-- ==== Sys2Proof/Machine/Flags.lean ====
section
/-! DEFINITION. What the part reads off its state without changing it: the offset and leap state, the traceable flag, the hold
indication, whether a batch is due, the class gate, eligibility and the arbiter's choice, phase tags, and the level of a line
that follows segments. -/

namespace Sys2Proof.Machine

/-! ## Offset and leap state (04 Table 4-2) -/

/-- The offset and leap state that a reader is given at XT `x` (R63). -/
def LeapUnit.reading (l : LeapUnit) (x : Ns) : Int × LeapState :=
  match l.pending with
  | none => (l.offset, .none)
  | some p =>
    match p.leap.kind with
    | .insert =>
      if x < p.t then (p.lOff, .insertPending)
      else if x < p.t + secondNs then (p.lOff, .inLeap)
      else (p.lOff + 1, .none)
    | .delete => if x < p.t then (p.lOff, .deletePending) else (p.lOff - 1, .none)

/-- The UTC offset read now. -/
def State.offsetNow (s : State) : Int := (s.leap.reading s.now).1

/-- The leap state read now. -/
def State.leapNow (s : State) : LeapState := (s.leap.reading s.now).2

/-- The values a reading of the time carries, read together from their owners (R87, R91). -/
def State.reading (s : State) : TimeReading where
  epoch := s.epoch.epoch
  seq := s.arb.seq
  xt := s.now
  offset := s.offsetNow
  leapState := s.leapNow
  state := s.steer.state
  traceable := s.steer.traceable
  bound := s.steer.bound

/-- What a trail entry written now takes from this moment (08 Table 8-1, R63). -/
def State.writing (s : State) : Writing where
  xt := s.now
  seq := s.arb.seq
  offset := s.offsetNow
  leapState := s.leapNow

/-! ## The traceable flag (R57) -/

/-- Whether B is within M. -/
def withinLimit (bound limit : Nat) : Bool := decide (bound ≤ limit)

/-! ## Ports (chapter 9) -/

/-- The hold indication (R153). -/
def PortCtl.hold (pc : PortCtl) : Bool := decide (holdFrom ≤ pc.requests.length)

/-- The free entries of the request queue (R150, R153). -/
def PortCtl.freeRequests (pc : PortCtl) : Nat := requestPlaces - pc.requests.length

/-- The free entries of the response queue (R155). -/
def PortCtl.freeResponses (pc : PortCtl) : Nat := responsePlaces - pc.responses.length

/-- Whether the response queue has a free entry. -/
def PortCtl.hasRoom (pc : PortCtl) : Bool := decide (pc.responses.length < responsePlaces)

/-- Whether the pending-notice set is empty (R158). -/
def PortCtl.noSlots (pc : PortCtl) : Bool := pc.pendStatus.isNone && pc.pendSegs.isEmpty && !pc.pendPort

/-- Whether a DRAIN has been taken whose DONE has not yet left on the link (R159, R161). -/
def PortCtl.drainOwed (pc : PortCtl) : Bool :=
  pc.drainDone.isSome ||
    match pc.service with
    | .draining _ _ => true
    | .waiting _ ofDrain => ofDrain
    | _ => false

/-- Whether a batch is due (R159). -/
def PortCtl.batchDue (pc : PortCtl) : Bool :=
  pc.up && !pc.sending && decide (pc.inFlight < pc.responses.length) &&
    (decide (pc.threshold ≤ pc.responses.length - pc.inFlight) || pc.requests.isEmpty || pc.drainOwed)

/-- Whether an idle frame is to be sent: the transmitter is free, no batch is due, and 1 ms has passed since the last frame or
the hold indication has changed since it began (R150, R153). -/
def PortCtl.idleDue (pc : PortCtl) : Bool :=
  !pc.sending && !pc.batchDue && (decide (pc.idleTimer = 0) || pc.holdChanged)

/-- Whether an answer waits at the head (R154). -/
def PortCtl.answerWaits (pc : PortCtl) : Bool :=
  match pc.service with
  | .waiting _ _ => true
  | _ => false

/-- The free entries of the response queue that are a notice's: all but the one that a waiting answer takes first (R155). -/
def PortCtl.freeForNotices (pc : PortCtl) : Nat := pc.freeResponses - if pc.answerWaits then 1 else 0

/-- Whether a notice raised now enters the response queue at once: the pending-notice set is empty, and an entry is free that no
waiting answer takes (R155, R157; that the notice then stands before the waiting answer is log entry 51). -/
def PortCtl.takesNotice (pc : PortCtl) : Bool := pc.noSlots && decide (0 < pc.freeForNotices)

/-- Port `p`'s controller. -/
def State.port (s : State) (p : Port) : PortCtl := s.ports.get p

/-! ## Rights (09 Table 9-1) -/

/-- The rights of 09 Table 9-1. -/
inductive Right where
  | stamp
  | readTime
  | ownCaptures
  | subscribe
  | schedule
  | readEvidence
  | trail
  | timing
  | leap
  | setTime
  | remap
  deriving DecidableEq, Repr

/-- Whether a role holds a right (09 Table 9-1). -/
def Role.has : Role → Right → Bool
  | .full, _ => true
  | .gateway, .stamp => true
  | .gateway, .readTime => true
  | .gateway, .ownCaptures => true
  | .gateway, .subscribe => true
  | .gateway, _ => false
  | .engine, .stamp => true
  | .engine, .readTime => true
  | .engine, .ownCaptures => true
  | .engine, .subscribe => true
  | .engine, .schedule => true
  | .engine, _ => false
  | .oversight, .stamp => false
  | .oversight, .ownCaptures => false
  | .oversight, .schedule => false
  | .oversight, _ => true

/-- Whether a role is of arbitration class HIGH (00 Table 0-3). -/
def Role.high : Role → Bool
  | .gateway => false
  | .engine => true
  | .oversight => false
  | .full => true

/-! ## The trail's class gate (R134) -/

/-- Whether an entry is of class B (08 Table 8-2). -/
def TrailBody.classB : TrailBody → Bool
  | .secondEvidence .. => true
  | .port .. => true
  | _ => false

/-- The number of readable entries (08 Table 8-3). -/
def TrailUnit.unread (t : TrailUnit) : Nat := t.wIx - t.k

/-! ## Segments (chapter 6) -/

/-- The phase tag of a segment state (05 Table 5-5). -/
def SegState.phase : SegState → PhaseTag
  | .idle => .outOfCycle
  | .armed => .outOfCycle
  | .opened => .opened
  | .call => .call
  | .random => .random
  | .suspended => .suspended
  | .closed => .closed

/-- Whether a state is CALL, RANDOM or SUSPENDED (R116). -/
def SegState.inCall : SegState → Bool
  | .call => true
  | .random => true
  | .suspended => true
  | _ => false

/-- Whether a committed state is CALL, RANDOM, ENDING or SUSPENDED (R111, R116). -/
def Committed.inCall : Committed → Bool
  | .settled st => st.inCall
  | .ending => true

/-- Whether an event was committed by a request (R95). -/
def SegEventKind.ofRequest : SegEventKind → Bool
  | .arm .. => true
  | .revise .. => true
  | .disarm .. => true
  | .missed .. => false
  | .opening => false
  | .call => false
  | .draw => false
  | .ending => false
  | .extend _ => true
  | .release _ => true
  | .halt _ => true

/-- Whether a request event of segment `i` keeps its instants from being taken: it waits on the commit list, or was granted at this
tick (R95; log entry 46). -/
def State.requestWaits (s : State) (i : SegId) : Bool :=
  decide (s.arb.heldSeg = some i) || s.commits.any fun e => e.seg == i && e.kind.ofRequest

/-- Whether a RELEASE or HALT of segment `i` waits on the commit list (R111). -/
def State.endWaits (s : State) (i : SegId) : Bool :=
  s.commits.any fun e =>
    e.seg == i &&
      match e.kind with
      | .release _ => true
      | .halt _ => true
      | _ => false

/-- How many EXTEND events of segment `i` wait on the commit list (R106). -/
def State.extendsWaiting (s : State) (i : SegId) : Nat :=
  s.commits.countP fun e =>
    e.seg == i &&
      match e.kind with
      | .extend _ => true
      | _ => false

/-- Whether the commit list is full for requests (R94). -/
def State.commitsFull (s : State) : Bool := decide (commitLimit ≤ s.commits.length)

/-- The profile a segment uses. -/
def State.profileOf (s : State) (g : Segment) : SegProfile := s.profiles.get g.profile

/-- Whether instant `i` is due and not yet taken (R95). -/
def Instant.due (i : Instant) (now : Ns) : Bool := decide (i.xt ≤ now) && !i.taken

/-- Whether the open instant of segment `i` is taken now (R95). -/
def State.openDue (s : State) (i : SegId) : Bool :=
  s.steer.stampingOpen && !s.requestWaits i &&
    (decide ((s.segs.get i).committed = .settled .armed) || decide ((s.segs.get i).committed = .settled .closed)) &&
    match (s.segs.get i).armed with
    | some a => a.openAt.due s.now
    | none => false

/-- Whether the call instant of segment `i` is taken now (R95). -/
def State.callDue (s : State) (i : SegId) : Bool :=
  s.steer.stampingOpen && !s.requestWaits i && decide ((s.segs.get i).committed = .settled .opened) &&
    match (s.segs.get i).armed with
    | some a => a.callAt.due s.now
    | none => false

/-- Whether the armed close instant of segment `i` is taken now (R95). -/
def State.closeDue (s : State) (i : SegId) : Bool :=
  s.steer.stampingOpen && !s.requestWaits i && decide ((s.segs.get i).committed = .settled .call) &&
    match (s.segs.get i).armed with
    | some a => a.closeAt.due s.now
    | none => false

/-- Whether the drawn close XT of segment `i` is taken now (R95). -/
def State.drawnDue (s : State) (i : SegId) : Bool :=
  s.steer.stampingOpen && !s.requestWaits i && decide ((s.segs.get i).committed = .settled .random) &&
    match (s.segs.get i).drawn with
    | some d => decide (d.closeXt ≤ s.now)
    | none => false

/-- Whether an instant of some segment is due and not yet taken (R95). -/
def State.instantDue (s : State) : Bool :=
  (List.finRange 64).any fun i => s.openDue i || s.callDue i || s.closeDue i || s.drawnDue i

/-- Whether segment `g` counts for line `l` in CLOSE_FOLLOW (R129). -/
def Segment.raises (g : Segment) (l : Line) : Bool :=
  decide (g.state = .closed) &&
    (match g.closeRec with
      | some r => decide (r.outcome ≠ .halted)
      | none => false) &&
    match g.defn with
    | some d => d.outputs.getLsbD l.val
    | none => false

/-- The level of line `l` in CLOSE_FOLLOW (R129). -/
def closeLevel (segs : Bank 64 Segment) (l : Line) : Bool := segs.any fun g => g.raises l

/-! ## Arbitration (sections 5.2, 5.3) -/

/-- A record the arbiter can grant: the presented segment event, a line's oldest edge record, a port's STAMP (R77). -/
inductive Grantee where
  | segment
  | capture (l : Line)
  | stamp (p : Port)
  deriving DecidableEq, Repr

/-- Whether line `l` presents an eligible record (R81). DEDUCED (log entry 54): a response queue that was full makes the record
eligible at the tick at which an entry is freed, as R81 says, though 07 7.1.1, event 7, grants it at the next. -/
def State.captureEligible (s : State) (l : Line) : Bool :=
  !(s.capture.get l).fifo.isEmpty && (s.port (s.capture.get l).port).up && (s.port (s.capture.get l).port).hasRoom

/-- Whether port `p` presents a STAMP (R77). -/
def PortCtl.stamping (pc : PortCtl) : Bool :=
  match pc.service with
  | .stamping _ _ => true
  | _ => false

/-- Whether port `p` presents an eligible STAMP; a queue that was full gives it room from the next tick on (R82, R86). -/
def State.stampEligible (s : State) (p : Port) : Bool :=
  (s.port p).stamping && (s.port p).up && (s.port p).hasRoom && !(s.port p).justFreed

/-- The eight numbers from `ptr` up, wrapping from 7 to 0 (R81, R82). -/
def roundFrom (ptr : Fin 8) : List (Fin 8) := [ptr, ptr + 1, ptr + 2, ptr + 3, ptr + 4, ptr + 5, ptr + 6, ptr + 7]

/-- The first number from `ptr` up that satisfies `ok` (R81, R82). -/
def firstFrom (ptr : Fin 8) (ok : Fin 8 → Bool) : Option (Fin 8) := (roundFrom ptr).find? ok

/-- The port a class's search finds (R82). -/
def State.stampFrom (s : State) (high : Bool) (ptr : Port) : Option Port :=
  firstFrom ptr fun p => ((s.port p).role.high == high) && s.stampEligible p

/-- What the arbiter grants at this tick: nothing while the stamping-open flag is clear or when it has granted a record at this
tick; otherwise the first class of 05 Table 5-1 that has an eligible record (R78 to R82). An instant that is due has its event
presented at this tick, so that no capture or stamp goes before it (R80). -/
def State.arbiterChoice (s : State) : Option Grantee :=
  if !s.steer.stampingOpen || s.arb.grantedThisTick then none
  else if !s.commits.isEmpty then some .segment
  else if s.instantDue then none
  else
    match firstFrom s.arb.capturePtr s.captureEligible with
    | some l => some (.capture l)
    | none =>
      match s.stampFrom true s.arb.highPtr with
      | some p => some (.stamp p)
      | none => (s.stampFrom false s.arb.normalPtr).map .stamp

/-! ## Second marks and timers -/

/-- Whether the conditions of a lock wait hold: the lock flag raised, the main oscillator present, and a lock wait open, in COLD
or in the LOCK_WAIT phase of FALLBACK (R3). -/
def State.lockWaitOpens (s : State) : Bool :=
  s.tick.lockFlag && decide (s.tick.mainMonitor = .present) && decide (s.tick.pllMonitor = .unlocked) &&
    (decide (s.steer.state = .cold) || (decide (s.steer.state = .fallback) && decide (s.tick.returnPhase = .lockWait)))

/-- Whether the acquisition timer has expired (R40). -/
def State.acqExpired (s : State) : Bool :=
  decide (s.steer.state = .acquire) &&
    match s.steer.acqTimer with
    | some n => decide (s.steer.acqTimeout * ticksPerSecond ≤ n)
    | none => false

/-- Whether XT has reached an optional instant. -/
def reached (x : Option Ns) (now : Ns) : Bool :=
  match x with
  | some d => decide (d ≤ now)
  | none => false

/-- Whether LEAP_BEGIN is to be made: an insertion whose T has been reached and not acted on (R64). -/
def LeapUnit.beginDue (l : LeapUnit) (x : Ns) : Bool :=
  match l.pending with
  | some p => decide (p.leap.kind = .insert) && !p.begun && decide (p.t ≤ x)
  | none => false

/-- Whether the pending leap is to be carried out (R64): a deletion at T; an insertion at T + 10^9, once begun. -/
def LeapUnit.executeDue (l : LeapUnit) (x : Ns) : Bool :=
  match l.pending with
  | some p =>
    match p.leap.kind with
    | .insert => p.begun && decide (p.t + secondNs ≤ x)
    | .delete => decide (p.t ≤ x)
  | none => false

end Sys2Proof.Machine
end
☆ ☆ ☆
**TASK PROMPT**: Produce a word-for-word copy of everything above from the line holding "- 1, .none)" down to the line holding "(R159, R161). -/", with both of those lines kept.

**EXERCISE SOLUTION**:
    | .delete => if x < p.t then (p.lOff, .deletePending) else (p.lOff - 1, .none)

/-- The UTC offset read now. -/
def State.offsetNow (s : State) : Int := (s.leap.reading s.now).1

/-- The leap state read now. -/
def State.leapNow (s : State) : LeapState := (s.leap.reading s.now).2

/-- The values a reading of the time carries, read together from their owners (R87, R91). -/
def State.reading (s : State) : TimeReading where
  epoch := s.epoch.epoch
  seq := s.arb.seq
  xt := s.now
  offset := s.offsetNow
  leapState := s.leapNow
  state := s.steer.state
  traceable := s.steer.traceable
  bound := s.steer.bound

/-- What a trail entry written now takes from this moment (08 Table 8-1, R63). -/
def State.writing (s : State) : Writing where
  xt := s.now
  seq := s.arb.seq
  offset := s.offsetNow
  leapState := s.leapNow

/-! ## The traceable flag (R57) -/

/-- Whether B is within M. -/
def withinLimit (bound limit : Nat) : Bool := decide (bound ≤ limit)

/-! ## Ports (chapter 9) -/

/-- The hold indication (R153). -/
def PortCtl.hold (pc : PortCtl) : Bool := decide (holdFrom ≤ pc.requests.length)

/-- The free entries of the request queue (R150, R153). -/
def PortCtl.freeRequests (pc : PortCtl) : Nat := requestPlaces - pc.requests.length

/-- The free entries of the response queue (R155). -/
def PortCtl.freeResponses (pc : PortCtl) : Nat := responsePlaces - pc.responses.length

/-- Whether the response queue has a free entry. -/
def PortCtl.hasRoom (pc : PortCtl) : Bool := decide (pc.responses.length < responsePlaces)

/-- Whether the pending-notice set is empty (R158). -/
def PortCtl.noSlots (pc : PortCtl) : Bool := pc.pendStatus.isNone && pc.pendSegs.isEmpty && !pc.pendPort

/-- Whether a DRAIN has been taken whose DONE has not yet left on the link (R159, R161). -/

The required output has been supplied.